# Auto headlights on during the day



## Green (May 14, 2014)

johnnydicamillo said:


> Anyone experience this?


I believe everyone, in at least the Americas, they are Daytime Running Lights (DRL's) safety thing


----------



## ChevyGuy (Dec 13, 2014)

"Daytime Running Lights" or DRL for short. It's by design, and is supposed to make it safer as it allows others to see you.

So yes, it's normal for this car.


----------



## Vetterin (Mar 27, 2011)

If you don't like them on just turn your light control knob to the left.


----------



## ChevyGuy (Dec 13, 2014)

Vetterin said:


> If you don't like them on just turn your light control knob to the left.


That works, but you have to do it every time you start your car.


----------



## Daryl (Nov 10, 2013)

http://www.lightsout.org/disable.html


----------



## spacedout (Dec 7, 2010)

Don't turn off or disable the DRL, they are there so other cars can more easily see you. When GM first started adding them to cars in the 1990's seen an article that claimed up to a 15% reduction in accidents with DRL. Though not required yet in the US, I suspect soon it will be. If they made rear cameras mandatory in 2018, an actual safety feature that doesn't train you to never look around while backing up should be a no brainer. We are falling behind other countries, as this is already required in quite a few places. 

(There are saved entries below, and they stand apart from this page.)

/-- The lanes of a load that a refused address makes LOST: every one that is left (R254). -/
def loadRefused (s : State) (p : Nat) (q : Prod) (rest : List LoadItem) : State :=
  let lost := rest.foldl (fun m it => m ||| laneBit it.lane) (0 : Mask)
  let ea := ((rest.head?).map (·.ea)).getD 0
  let s1 := s.modWave q.wave fun v => rest.foldl (fun v it =>
    (List.range it.ext.words).foldl (fun v k => loseWord v p (it.ent + k) it.lane) v) v
  endPark (unparkProd (addLate (endProd s1 p q) q.wave ⟨0x0C, q.pc, lost, ea, 0, false, true, some q.slot, q.shown.exec⟩) p) q.wave

/-- The lanes of a load that miss a page stay EMPTY and park (R254): `pages` names the lanes and addresses. -/
def loadParks (s : State) (p : Nat) (q : Prod) (v : Wave) (left : List LoadItem) (trk : Bool) (pages : List (Nat × Nat)) : State :=
  let s1 := { s with prods := kput s.prods p { q with kind := .load left trk } }
  match pages with
  | [] => s1
  | (l0, a0) :: _ =>
    let s2 := traceWave s1 q.wave 4 0x30 (if q.shown.exec = 0 then l0 else lowLane q.shown.exec) q.pc a0
    startPark (pages.foldl (fun s y =>
      addMiss s v.ctx y.2 0 (placeId v.place) (issuer s v y.1) false (.lanes p (laneBit y.1))) s2) q.wave

/-- A load's data arrives (R254): every lane that translation lets through reads at one point of each level; a lane from
which the load is detached reports no fault (R49). It waits for an earlier load of the wave that has yet to read a byte of
it (R92). -/
def loadArrives (s : State) (p : Nat) (q : Prod) (v : Wave) (items0 : List LoadItem) (trk : Bool) : State :=
  let items := items0.map (settleItem s v p q.helper)
  let ms := (items.filter LoadItem.due).map fun it => (it, itemMiss s v it)
  match ms.findSome? (fun y => match y.2 with | .bad pa => some pa | _ => none),
      ms.findSome? (fun y => match y.2 with | .lost m => some m | _ => none) with
  | some pa, _ => haltCtx s v.ctx 0x22 pa (some (.wave q.wave))
  | none, some m => linkLost s v.ctx m (some (.wave q.wave))
  | none, none =>
    let s0 := sampleEarlier { s with prods := kput s.prods p { q with kind := .load items trk } } q.wave p items
    if ms.any (fun y => y.2 = .wait) || loadBehind s0 q.wave p items || (poolAway s v && items.any fun it => !it.scratch && it.due) then s else
    let s1 := readItems s0 p
    match kget s1.prods p, s1.wave? q.wave with
    | some q1, some v1 =>
      let its := match q1.kind with | .load l _ => l | _ => items
      let hit := its.filter fun it => it.data.isSome && !it.dead
      let rest := its.filter LoadItem.unread
      let d := hit.foldl (deliverItem p) (v1, [])
      let pages := ms.filterMap fun y => match y.2 with | .page a => some (y.1.lane, a) | _ => none
      let left := its.map fun it => if it.data.isSome then { it with dead := true }
        else if pages.any (fun y => y.1 = it.lane) then { it with held := true } else it
      let s2 := arrivalSeen (unstall (s1.putWave q.wave d.1) q.wave) q q.wave d.2 hit
      if ms.any (fun y => y.2 = .xlate) then loadRefused s2 p q1 rest
      else if rest.isEmpty then endPark (unparkProd (endProd s2 p q1) p) q.wave
      else loadParks s2 p q1 v left trk pages
    | _, _ => s

/-- Old values arrive in the lanes served so far (R263). -/
def valueArrives (s : State) (p : Nat) (q : Prod) (v : Wave) (vals : KMap DWord) (wide : Bool) (ent : Nat) : State :=
  if vals = [] then s else
  let d := vals.foldl (fun (a : Wave × List (Nat × Word)) y =>
    ((wordsOf wide y.2.toNat).zipIdx).foldl (fun (a : Wave × List (Nat × Word)) z =>
      if attached a.1 p (ent + z.2) y.1 then (deliverWord a.1 p (ent + z.2) y.1 z.1, a.2 ++ [(y.1, z.1)]) else a) a) (v, [])
  let done := maskOf fun l => (kget vals l).isSome
  let q1 := { q with lanes := q.lanes &&& ~~~done, kind := .value [] wide ent }
  let s1 := arrivalSeen (unstall (s.putWave q.wave d.1) q.wave) q q.wave d.2 []
  if q1.lanes = 0 then endProd s1 p q else { s1 with prods := kput s1.prods p q1 }

/-- A producer's data arrives. -/
def prodArrives (s : State) (p : Nat) : State :=
  match kget s.prods p with
  | none => s
  | some q => match s.wave? q.wave with
    | none => { s with prods := kdel s.prods p }
    | some v =>
      if !v.alive then unparkProd { s with prods := kdel s.prods p } p else
      match q.kind with
      | .load items trk => loadArrives s p q v items trk
      | .value vals wide ent => valueArrives s p q v vals wide ent
      | .acrd _ _ _ _ => s

/-- PRODUCER_DATA_ARRIVAL (R48, R50, R56, R254). -/
def execProducerDataArrival (s : State) : Out := .next (prodArrives s s.unit)

end Sys2Proof.Machine
end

Daytime running lamp - Wikipedia, the free encyclopedia


----------



## ssnscruzeeco2015 (Dec 29, 2014)

On the coast here we practically have fog year round, the DRL's are great but there so many varieties out there. (dimmed high beams, auto low beams, front corner lamps, LED strips only, LED strips and mains, just goes on and on)

Makes me wonder what the spec is... I was hoping that the ECO with the front LED's would suffice.

I would love to utilitize the the LED strips and all round corner lamps and disable the dimmed high beams if I could. as soon as I track down the diagrams I might yet. 

What is scary though is that nowadays people are making lane changes and passing decisions based on whether or not lights are visible. ( there are still cars and heavy trucks out there without them designed in.


----------



## NickD (Dec 10, 2011)

Have mixed emotions on DRL's, the way they work is using the high beams and are in series, cutting the voltage to each bulb in half. 

On older systems, used all relay logic to accomplish this using point contact relays with form C contacts, Cruze just uses relays, but controlled by the BCM with extremely valuable code store in flashram.

When average guys have problems with these, can go nuts, and the key problem is no lights at all, but yet to hear about a liability suit against GM. Another advantage of adding fog lamps, least you have an independent source of light. 

Have the same feelings with ABS, if a transistor shorts out energizing a fluid blocking solenoid valve, no brakes at all to that particular wheel. Or corrosion and stick that valve closed. 

Wonder if these kid designers ever thought about things like this, us older guys did. Yeah a 15% statistical improvement based on a study by some Stanford professor using a Commodore 64, and 14% improvement with ABS. Surprised they didn't use the same numbers.


----------



## roadrunnerA12 (Jan 21, 2015)

Johnny D Camillo, my man - to see if it's your DRL's and not the actual headlights, walk around the back of the car again at 12:20 pm (just kidding, do it any time during daylight hours) and see if the tail lights are NOT on. If they are not on, then it is your DRL's. If the tailights are on, then your auto headlight daylight sensor or something is messed up. 

The biggest benefactor of DRL's are motorcycle riders.


----------



## S-Fitz (Jul 16, 2012)

If you mean seeing the icon on the dash of a lamp with dotted lines, that is the indicator for the daytime running lights being on. I thought it meant the headlights for the longest time.


----------



## NickD (Dec 10, 2011)

S-Fitz said:


> If you mean seeing the icon on the dash of a lamp with dotted lines, that is the indicator for the daytime running lights being on. I thought it meant the headlights for the longest time.


All this stuff is in your owners manual, only 500 pages long. Was around in the late 80's GM hired a bunch of attorneys with all this liability BS constantly repeated. Should sue them for making the very basis stuff you need to know about your car because its almost impossible to find.


----------



## Merc6 (Jun 8, 2013)

13 and up don't have that light light up on the cluster. It annoys me when I do drive her Cruze.


----------



## ChevyGuy (Dec 13, 2014)

Merc6 said:


> 13 and up don't have that light light up on the cluster. It annoys me when I do drive her Cruze.


I don't have a dash light for DRLs on. But I do have one for auto-headlights on.


----------